EXERCISE OBJECTIVE:
Write the number of lines in the material below that contain "Machine", with no other words.

........

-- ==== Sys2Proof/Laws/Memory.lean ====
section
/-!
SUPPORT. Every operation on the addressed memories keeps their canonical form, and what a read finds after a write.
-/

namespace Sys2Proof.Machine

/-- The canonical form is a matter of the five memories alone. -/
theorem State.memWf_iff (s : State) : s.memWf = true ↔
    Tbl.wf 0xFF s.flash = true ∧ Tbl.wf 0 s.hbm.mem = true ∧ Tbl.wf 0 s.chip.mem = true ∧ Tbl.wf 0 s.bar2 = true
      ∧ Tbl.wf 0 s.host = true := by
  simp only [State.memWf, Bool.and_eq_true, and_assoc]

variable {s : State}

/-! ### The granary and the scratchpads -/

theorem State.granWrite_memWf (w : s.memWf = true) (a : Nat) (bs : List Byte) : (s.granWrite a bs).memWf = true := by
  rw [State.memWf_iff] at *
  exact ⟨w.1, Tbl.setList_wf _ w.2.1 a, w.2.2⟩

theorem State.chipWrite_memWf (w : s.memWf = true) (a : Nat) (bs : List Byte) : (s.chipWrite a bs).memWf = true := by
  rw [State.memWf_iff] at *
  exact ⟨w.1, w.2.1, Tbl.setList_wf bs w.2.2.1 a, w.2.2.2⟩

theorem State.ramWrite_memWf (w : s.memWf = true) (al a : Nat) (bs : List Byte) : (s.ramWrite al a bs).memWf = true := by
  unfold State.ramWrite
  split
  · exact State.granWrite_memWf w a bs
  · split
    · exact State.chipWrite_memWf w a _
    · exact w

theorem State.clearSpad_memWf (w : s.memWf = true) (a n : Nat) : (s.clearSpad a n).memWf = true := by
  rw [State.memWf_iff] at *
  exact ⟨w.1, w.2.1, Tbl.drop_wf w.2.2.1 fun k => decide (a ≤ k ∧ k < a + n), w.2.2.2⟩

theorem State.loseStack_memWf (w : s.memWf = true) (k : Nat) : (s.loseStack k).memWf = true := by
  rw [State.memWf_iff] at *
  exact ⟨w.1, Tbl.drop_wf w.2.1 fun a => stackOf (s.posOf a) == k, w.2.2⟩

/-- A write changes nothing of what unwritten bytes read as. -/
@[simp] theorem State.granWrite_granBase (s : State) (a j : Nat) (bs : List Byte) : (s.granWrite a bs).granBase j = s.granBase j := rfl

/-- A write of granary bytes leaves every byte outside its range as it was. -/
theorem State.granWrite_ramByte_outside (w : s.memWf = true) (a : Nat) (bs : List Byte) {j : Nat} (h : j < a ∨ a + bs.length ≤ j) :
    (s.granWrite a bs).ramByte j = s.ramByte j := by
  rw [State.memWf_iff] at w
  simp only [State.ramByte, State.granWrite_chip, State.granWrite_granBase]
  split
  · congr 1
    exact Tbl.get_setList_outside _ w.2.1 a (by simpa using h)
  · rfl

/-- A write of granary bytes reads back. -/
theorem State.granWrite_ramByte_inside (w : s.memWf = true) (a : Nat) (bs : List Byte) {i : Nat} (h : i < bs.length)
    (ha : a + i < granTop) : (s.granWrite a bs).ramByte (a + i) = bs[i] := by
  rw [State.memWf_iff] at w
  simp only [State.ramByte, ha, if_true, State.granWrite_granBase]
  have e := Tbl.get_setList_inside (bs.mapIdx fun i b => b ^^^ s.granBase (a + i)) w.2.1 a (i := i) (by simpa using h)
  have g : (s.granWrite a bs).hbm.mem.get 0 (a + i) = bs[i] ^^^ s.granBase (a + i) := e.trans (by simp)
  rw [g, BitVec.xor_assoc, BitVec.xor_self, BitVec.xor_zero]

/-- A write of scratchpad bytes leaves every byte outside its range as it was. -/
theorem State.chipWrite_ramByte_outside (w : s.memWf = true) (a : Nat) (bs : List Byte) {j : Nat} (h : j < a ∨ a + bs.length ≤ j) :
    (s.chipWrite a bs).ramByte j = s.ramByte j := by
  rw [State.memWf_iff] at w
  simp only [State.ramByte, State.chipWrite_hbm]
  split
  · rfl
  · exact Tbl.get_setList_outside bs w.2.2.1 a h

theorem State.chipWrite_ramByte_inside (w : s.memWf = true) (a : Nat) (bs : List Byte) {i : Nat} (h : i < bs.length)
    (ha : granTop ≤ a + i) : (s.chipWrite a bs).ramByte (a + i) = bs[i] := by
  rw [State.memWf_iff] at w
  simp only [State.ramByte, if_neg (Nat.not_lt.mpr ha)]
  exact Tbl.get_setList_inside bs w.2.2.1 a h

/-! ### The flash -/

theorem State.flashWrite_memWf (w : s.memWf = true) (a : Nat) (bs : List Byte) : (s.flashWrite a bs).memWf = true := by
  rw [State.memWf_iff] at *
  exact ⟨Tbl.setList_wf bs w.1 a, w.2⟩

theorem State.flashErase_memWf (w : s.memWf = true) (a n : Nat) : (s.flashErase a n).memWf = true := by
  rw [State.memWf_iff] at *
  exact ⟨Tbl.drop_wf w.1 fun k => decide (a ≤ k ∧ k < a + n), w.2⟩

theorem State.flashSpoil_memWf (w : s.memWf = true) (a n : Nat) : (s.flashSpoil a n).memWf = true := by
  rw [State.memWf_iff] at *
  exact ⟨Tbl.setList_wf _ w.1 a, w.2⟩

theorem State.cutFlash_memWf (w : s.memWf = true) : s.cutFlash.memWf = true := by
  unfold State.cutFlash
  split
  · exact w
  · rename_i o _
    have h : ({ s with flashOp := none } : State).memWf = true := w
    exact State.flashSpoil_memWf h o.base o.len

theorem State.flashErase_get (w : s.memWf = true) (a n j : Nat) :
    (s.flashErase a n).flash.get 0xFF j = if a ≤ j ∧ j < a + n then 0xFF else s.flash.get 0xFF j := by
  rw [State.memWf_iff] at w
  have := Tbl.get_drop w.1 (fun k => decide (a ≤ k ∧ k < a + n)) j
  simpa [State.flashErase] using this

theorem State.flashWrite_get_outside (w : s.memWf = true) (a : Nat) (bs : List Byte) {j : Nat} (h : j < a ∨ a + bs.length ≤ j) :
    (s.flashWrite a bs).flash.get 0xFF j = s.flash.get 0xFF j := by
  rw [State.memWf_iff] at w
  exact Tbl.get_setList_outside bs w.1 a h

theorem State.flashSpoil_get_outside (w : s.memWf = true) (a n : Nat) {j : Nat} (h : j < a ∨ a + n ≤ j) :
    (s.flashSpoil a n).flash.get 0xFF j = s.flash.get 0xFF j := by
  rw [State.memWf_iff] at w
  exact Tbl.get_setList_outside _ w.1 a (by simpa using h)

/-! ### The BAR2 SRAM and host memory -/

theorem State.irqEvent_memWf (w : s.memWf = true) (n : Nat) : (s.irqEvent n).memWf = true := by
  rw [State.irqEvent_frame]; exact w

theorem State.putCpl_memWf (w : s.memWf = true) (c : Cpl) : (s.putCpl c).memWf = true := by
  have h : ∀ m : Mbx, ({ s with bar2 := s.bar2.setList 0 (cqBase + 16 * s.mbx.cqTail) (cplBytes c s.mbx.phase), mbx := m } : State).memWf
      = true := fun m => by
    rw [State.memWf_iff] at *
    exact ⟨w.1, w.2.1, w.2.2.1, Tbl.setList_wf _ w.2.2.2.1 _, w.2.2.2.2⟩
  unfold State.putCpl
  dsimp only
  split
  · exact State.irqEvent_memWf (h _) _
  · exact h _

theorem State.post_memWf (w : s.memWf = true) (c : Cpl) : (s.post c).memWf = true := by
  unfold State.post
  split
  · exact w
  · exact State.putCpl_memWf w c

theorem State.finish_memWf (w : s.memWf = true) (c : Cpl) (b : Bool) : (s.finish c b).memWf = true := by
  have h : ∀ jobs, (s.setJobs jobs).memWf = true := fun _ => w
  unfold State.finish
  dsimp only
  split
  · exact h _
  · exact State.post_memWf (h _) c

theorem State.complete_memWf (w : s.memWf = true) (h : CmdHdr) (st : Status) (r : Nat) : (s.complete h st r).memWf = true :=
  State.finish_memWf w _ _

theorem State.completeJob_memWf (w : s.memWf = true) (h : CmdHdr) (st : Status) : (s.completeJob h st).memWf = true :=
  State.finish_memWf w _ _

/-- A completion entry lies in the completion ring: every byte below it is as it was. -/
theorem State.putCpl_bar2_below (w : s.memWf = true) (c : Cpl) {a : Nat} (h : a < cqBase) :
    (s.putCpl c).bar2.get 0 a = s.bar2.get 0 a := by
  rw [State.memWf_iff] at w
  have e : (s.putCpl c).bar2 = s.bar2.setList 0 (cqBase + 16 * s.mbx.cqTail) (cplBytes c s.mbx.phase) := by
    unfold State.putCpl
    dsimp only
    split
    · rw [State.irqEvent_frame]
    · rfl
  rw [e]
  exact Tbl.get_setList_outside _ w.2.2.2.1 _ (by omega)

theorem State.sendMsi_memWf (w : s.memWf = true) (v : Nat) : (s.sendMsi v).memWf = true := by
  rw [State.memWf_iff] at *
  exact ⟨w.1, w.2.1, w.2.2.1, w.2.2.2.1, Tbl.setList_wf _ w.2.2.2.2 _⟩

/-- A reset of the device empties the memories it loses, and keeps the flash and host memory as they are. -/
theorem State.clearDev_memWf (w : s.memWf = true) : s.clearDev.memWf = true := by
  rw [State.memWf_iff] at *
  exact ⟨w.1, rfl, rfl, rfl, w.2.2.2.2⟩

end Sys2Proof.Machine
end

........

SOLUTION:
2